Piero Cenci, il magistrato perugino morto ieri, attualmente ricopriva l’incarico di Presidente del tribunale per i minorenni di Perugia e aveva guidato la Fondazione Umbria contro l’usura, ma in passato era stato anche Pretore a Todi.
Entrato in Magistratura nel 1965, ebbe il suo primo incarico di pretore a Bagno di Romagna e Cenci era, in questo ruolo, uno dei più giovani in Italia.
Era passato poi, con lo stesso ruolo, a Castiglione del Lago nel 1968.
Fu inoltre pretore in diverse località umbre, e componente del tribunale di Perugia.

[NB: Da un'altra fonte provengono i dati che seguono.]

-- ==== Sys2Proof/Machine/HostFunction.lean ====
section
/-!
DEFINITION. The PCI Express function (R368–R374, R379–R383): BAR0 registers, the MSI-X table, the configuration registers
of its capabilities, resets of the function, power states, and DOE Discovery.
-/

namespace Sys2Proof.Machine

open Sys2Proof

/-! ### Register values (R373, R374, R379) -/

/-- HST_STATUS (R374). -/
def hostStatus (s : State) : Nat :=
  flag s.host.busy 15 + flag (decide (0 < established s)) 14 + flag (assigned s) 13 + flag (isolated s) 12
    + readScalar s 0x4000 0x20 % 8 * 256 + memCode s.mem.state * 16 + flag s.host.ready 0

/-- The half of a 64-bit register at a double word: 0 the lower. -/
def half (v upper : Nat) : Nat := bits v (32 * upper) 32

/-- A CMP_CTX register (R379). -/
def readCtxRegister (s : State) (k o : Nat) : Nat :=
  let c := ctxAt s k
  if o < 0x40 then fieldAt c.staging o 4
  else if o = 0x48 then c.prod.toNat
  else if o = 0x4C then c.cons.toNat
  else if o = 0x50 then ctxStatus c
  else if o = 0x58 then half (actionRecord c) 0
  else if o = 0x5C then half (actionRecord c) 1
  else 0

/-- What BAR0 holds for the host at the double word at offset `o` (R372, R373): a read has no side effect. -/
def readRegister (s : State) (o : Nat) : Nat :=
  if o = 0x00 then 0x00410024
  else if o = 0x08 then hostStatus s
  else if o = 0x10 ∨ o = 0x14 then half s.time.ft ((o - 0x10) / 4)
  else if o = 0x20 ∨ o = 0x24 then half s.host.bar2Base.toNat ((o - 0x20) / 4)
  else if o = 0x50 then s.host.ignored
  else if o = 0x100 ∨ o = 0x104 then half s.host.cause.toNat ((o - 0x100) / 4)
  else if o = 0x108 ∨ o = 0x10C then half s.host.enable.toNat ((o - 0x108) / 4)
  else if o = 0x110 ∨ o = 0x114 then half s.host.winIrq.toNat ((o - 0x110) / 4)
  else if 0x1000 ≤ o ∧ o < 0x1800 then leNat ((List.range 4).map (fun i => mapGetD s.host.reqArea (o - 0x1000 + i) 0))
  else if 0x1800 ≤ o ∧ o < 0x2000 then fieldAt (responseBytes s.host.rsp) (o - 0x1800) 4
  else if 0x100000 ≤ o ∧ o < 0x110000 then readCtxRegister s ((o - 0x100000) / 256) (o % 256)
  else if 0x200000 ≤ o ∧ o < 0x201000 then fieldAt (resultRecord (winAt s ((o - 0x200000) / 64))) (o % 64) 4
  else 0

/-! ### Writes of a double word -/

/-- A double word of a write: four bytes, each enabled or not. -/
abbrev Dword := List (Option Byte)

/-- The enabled bytes over an old value. -/
def mergeDword (old : Nat) (b : Dword) : Nat :=
  leNat ((List.range 4).map (fun i => (b.getD i none).getD (BitVec.ofNat 8 (old / 256 ^ i))))

/-- Every byte is enabled. -/
def wholeDword (b : Dword) : Bool := (List.range 4).all (fun i => (b.getD i none).isSome)

/-- The enabled bytes over one half of a 64-bit register. -/
def mergeHalf (old : BitVec 64) (upper : Nat) (b : Dword) : BitVec 64 :=
  let v := old.toNat
  BitVec.ofNat 64 (if upper = 0 then half v 1 * 2 ^ 32 + mergeDword (half v 0) b else mergeDword (half v 1) b * 2 ^ 32 + half v 0)

/-- The bytes of a write at `off` that fall into the double word at `o`. -/
def dwordAt (off : Nat) (data : List (Option Byte)) (o : Nat) : Dword :=
  (List.range 4).map (fun i => if off ≤ o + i then (data[o + i - off]?).join else none)

/-- A write of a WO register: ignored and counted where it is partial (R372). -/
def whole (b : Dword) (f : Nat → State → State) (s : State) : State := if wholeDword b then f (mergeDword 0 b) s else countIgnored s

/-- The bytes that stay enabled, the others as 0. -/
def enabledOnly (b : Dword) : Nat := mergeDword 0 b

/-! ### BAR0 (R372–R374, R379–R382) -/

/-- HST_RESET_REQ: the key and warm device reset, or nothing. -/
def resetRequest (v : Nat) (s : State) : State :=
  if v = 0x57540002 then requestReset { domain := 2, target := 0, cause := 1 } s else countIgnored s

/-- IRQ_CAUSE_CLEAR: bits written 1 clear. -/
def clearCauses (v : BitVec 64) : State → State := modHost (fun h => { h with cause := h.cause &&& ~~~v })

/-- HST_BAR2_BASE keeps bits [47:12]. -/
def keepBase (v : BitVec 64) : BitVec 64 := v &&& 0x0000FFFFFFFFF000#64

/-- Bytes of a request area. -/
def setArea (area : NMap Byte) (o : Nat) (b : Dword) : NMap Byte :=
  (List.range 4).foldl (fun m i => match b.getD i none with
    | some x => mapSet m (o + i) x
    | none => m) area

/-- A write of a CMP_CTX register. -/
def writeCtxRegister (k o : Nat) (b : Dword) (s : State) : State :=
  if o < 0x40 then modCtx k (fun c => { c with staging := splice c.staging o (natLe 4 (mergeDword (fieldAt c.staging o 4) b)) }) s
  else if o = 0x40 then whole b (fun v => contextAction k v) s
  else if o = 0x48 then producerWrite k (BitVec.ofNat 32 (mergeDword (ctxAt s k).prod.toNat b)) s
  else s

/-- A write of a BAR0 double word with at least one byte enabled; a read-only or unnamed one is ignored. -/
def writeBar0 (o : Nat) (b : Dword) (s : State) : State :=
  if o = 0x20 ∨ o = 0x24 then modHost (fun h => { h with bar2Base := keepBase (mergeHalf h.bar2Base ((o - 0x20) / 4) b) }) s
  else if o = 0x40 then whole b (fun v => mailboxDoorbell (BitVec.ofNat 32 v)) s
  else if o = 0x48 then whole b resetRequest s
  else if o = 0x100 then clearCauses (BitVec.ofNat 64 (enabledOnly b)) s
  else if o = 0x104 then clearCauses (BitVec.ofNat 64 (enabledOnly b * 2 ^ 32)) s
  else if o = 0x108 ∨ o = 0x10C then modHost (fun h => { h with enable := mergeHalf h.enable ((o - 0x108) / 4) b }) s
  else if o = 0x110 ∨ o = 0x114 then modHost (fun h => { h with winIrq := mergeHalf h.winIrq ((o - 0x110) / 4) b }) s
  else if 0x1000 ≤ o ∧ o < 0x1800 then modHost (fun h => { h with reqArea := setArea h.reqArea (o - 0x1000) b }) s
  else if 0x100000 ≤ o ∧ o < 0x110000 then writeCtxRegister ((o - 0x100000) / 256) (o % 256) b s
  else s

/-! ### MSI-X (R369, R382) -/

/-- Pending vectors that are no longer masked are sent. -/
def sendPending (s : State) : State :=
  if !barOpen s || !s.host.msixOn then s
  else
    let go := s.host.msixPending.filter (fun v => !vectorMasked s v)
    go.foldl (fun s v => emit (.msix v) s) (modHost (fun h => { h with msixPending := h.msixPending.filter (fun v => !go.contains v) }) s)

/-- A write of a double word of the MSI-X table in BAR4: 16 bytes a vector; the PBA is read-only. -/
def writeBar4 (o : Nat) (b : Dword) (s : State) : State :=
  if o < 0x8000 then
    let v := o / 16
    let place := 2 ^ (8 * (o % 16))
    let old := mapGetD s.host.vectors v (2 ^ 96)
    let word := old / place % 2 ^ 32
    sendPending (modHost (fun h => { h with vectors := mapSet h.vectors v (old - word * place + mergeDword word b * place) }) s)
  else s

/-! ### Resets and states of the function (R368, R370) -/

/-- The registers of the function that a function reset returns to their reset values. -/
def resetRegisters (h : HostIf) : HostIf where
  linkUp := h.linkUp
  ignored := h.ignored
  cause := h.cause
  winIrq := h.winIrq
  busy := h.busy
  running := h.running
  discard := h.running.isSome
  ready := h.ready

/-- A Function Level Reset, in the order of R370. -/
def functionReset (s : State) : State :=
  let s := (liveSlots s).foldl (fun s e => abortCtx e.1 s) s
  let s := stopPages (invalidateEvery s)
  let s := modXlat (fun x => { x with ats := false, pasidOn := false, pri := false, allocation := 512 }) s
  dropSessions (modHost resetRegisters s)

/-- The power state (R368). -/
def powerState (d3hot : Bool) : State → State := modHost (fun h => { h with d3hot := d3hot })

/-! ### Configuration registers (R340, R369; places by PCI Express) -/

/-- ATS control: bit 15 of the control word. -/
def setAts (on : Bool) : State → State := modXlat (fun x => { x with ats := on })

/-- PRI control: bit 0 enables, bit 1 resets. -/
def setPri (v : Byte) (s : State) : State :=
  let on := v.getLsbD 0
  let s := if s.xlat.pri = true ∧ on = false then stopPages s else s
  let s := modXlat (fun x => { x with pri := on }) s
  if v.getLsbD 1 then modXlat (fun x => { x with stopped := false }) (stopPages s) else s

/-- A byte of the configuration space that no field of the state stands for. -/
def setConfig (o : Nat) (b : Dword) : State → State := modHost (fun h => { h with config := setArea h.config o b })

/-- One enabled byte of a double word. -/
def onByte (b : Dword) (i : Nat) (f : Byte → State → State) (s : State) : State :=
  match b.getD i none with
  | some v => f v s
  | none => s

/-- A write of a double word of the configuration space. -/
def writeConfig (o : Nat) (b : Dword) (s : State) : State :=
  if o = 0x44 then onByte b 0 (fun v => powerState (v.toNat % 4 == 3)) s
  else if o = 0x58 then
    (if (b.getD 1 none).any (fun v => v.getLsbD 7) then functionReset (setConfig o b s) else setConfig o b s)
  else if o = 0xB0 then onByte b 3 (fun v s => sendPending (modHost (fun h => { h with msixOn := v.getLsbD 7, msixMask := v.getLsbD 6 }) s)) s
  else if o = 0x204 then onByte b 3 (fun v => setAts (v.getLsbD 7)) s
  else if o = 0x214 then onByte b 2 (fun v => modXlat (fun x => { x with pasidOn := v.getLsbD 0 })) s
  else if o = 0x224 then onByte b 0 setPri s
  else if o = 0x22C then modXlat (fun x => { x with allocation := mergeDword x.allocation b }) s
  else if o = 0x248 then onByte b 0 (fun v s => if v.getLsbD 0 then modHost (fun h => { h with doeError := false }) s else s) s
  else setConfig o b s

/-! ### REGISTER_WRITE -/

/-- A write of one double word: offsets below 2^32 lie in BAR0, then the configuration space, then BAR4. -/
def writeDword (o : Nat) (b : Dword) (s : State) : State :=
  if b.all (fun x => x.isNone) then s
  else if o < 2 ^ 32 then barWrite (writeBar0 o b) s
  else if o < 2 ^ 33 then (if s.host.linkUp then writeConfig (o - 2 ^ 32) b s else s)
  else barWrite (writeBar4 (o - 2 ^ 33) b) s

/-- A write of any length: its double words in ascending order. -/
def registerWrite (off : Nat) (data : List (Option Byte)) (s : State) : State :=
  (List.range ((off % 4 + data.length + 3) / 4)).foldl (fun s k =>
    let o := off / 4 * 4 + 4 * k
    writeDword o (dwordAt off data o) s) s

/-! ### DOE Discovery (R369) -/

/-- Longest data object, in double words. -/
def doeLimit : Nat := 4096

/-- The discovery response: the vendor, the type at this index, and the next index. Types 0, 1 and 2 are supported. -/
def doeDiscovery (index dwords : Nat) (s : State) : State :=
  if s.host.linkUp = false then s
  else if doeLimit < dwords then modHost (fun h => { h with doeError := true }) s
  else if index ≤ 2 then emit (.doe (natLe 2 1 ++ natLe 1 index ++ natLe 1 (if index = 2 then 0 else index + 1))) s
  else emit (.doe (natLe 4 0xFFFF)) s

/-- The Error bit of the DOE status register. -/
def doeStatus (s : State) : Nat := flag s.host.doeError 2

/-! ### Meanings -/

/-- REGISTER_WRITE (R372). -/
def execRegisterWrite (offset : Nat) (data : List (Option Byte)) (s : State) : Host.Outcome State Fault Refusal :=
  .next (registerWrite offset data s)

/-- IRQ_CAUSE_CLEAR (R382). -/
def execIrqCauseClear (v : BitVec 64) (s : State) : Host.Outcome State Fault Refusal := .next (barWrite (clearCauses v) s)

/-- PERST_DEASSERT (R370): the link comes up after it. -/
def execPerstDeassert (s : State) : Host.Outcome State Fault Refusal :=
  .next (modHost (fun h => { h with linkUp := true }) (functionReset s))

/-- FUNCTION_LEVEL_RESET (R370). -/
def execFunctionLevelReset (s : State) : Host.Outcome State Fault Refusal := .next (functionReset s)

/-- PCIE_REFCLK_LOSS (R491): the link goes down, and nothing else changes. -/
def execPcieRefclkLoss (s : State) : Host.Outcome State Fault Refusal := .next (modHost (fun h => { h with linkUp := false }) s)

/-- POWER_STATE_CHANGE (R368). -/
def execPowerStateChange (d3hot : Bool) (s : State) : Host.Outcome State Fault Refusal := .next (powerState d3hot s)

/-- DOE_DISCOVERY (R369). -/
def execDoeDiscovery (index : BitVec 8) (dwords : Nat) (s : State) : Host.Outcome State Fault Refusal :=
  .next (doeDiscovery index.toNat dwords s)

end Sys2Proof.Machine
end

Nel 1979 Cenci diventò quindi giudice presso il tribunale dei minorenni del capoluogo umbro e il 28 marzo del 1991 venne nominato procuratore capo della Repubblica presso lo stesso ufficio giudiziario. Ruolo ricoperto fino all’8 agosto del 2006 quando venne nominato presidente dello stesso tribunale dei minorenni perugino.
Il Presidente del Consiglio regionale Fabrizio Bracco si è detto «profondamente colpito e addolorato» per la morte di Piero Cenci «un magistrato e una persona di grande qualità e spessore». Bracco lo ricorda – in un comunicato del Consiglio – come un uomo che nella vita professionale e sociale ha testimoniato sempre valori elevati.
Anche la Presidente della Regione Umbria, Maria Rita Lorenzetti, ha espresso il «più profondo cordoglio» per la morte di Piero Cenci, ricordanddo la figura dell’uomo e magistrato che, con rigore e impegno, ha assolto al delicato compito di presiedere la «Fondazione Umbria contro l’usura». Profondo cordoglio espresso anche da altri rappresentanti del mondo delle istituzioni e della politica, tra cui Il Presidente della Provincia di Perugia, Marco Vinicio Guasticchi, anche nome dell’intera Giunta.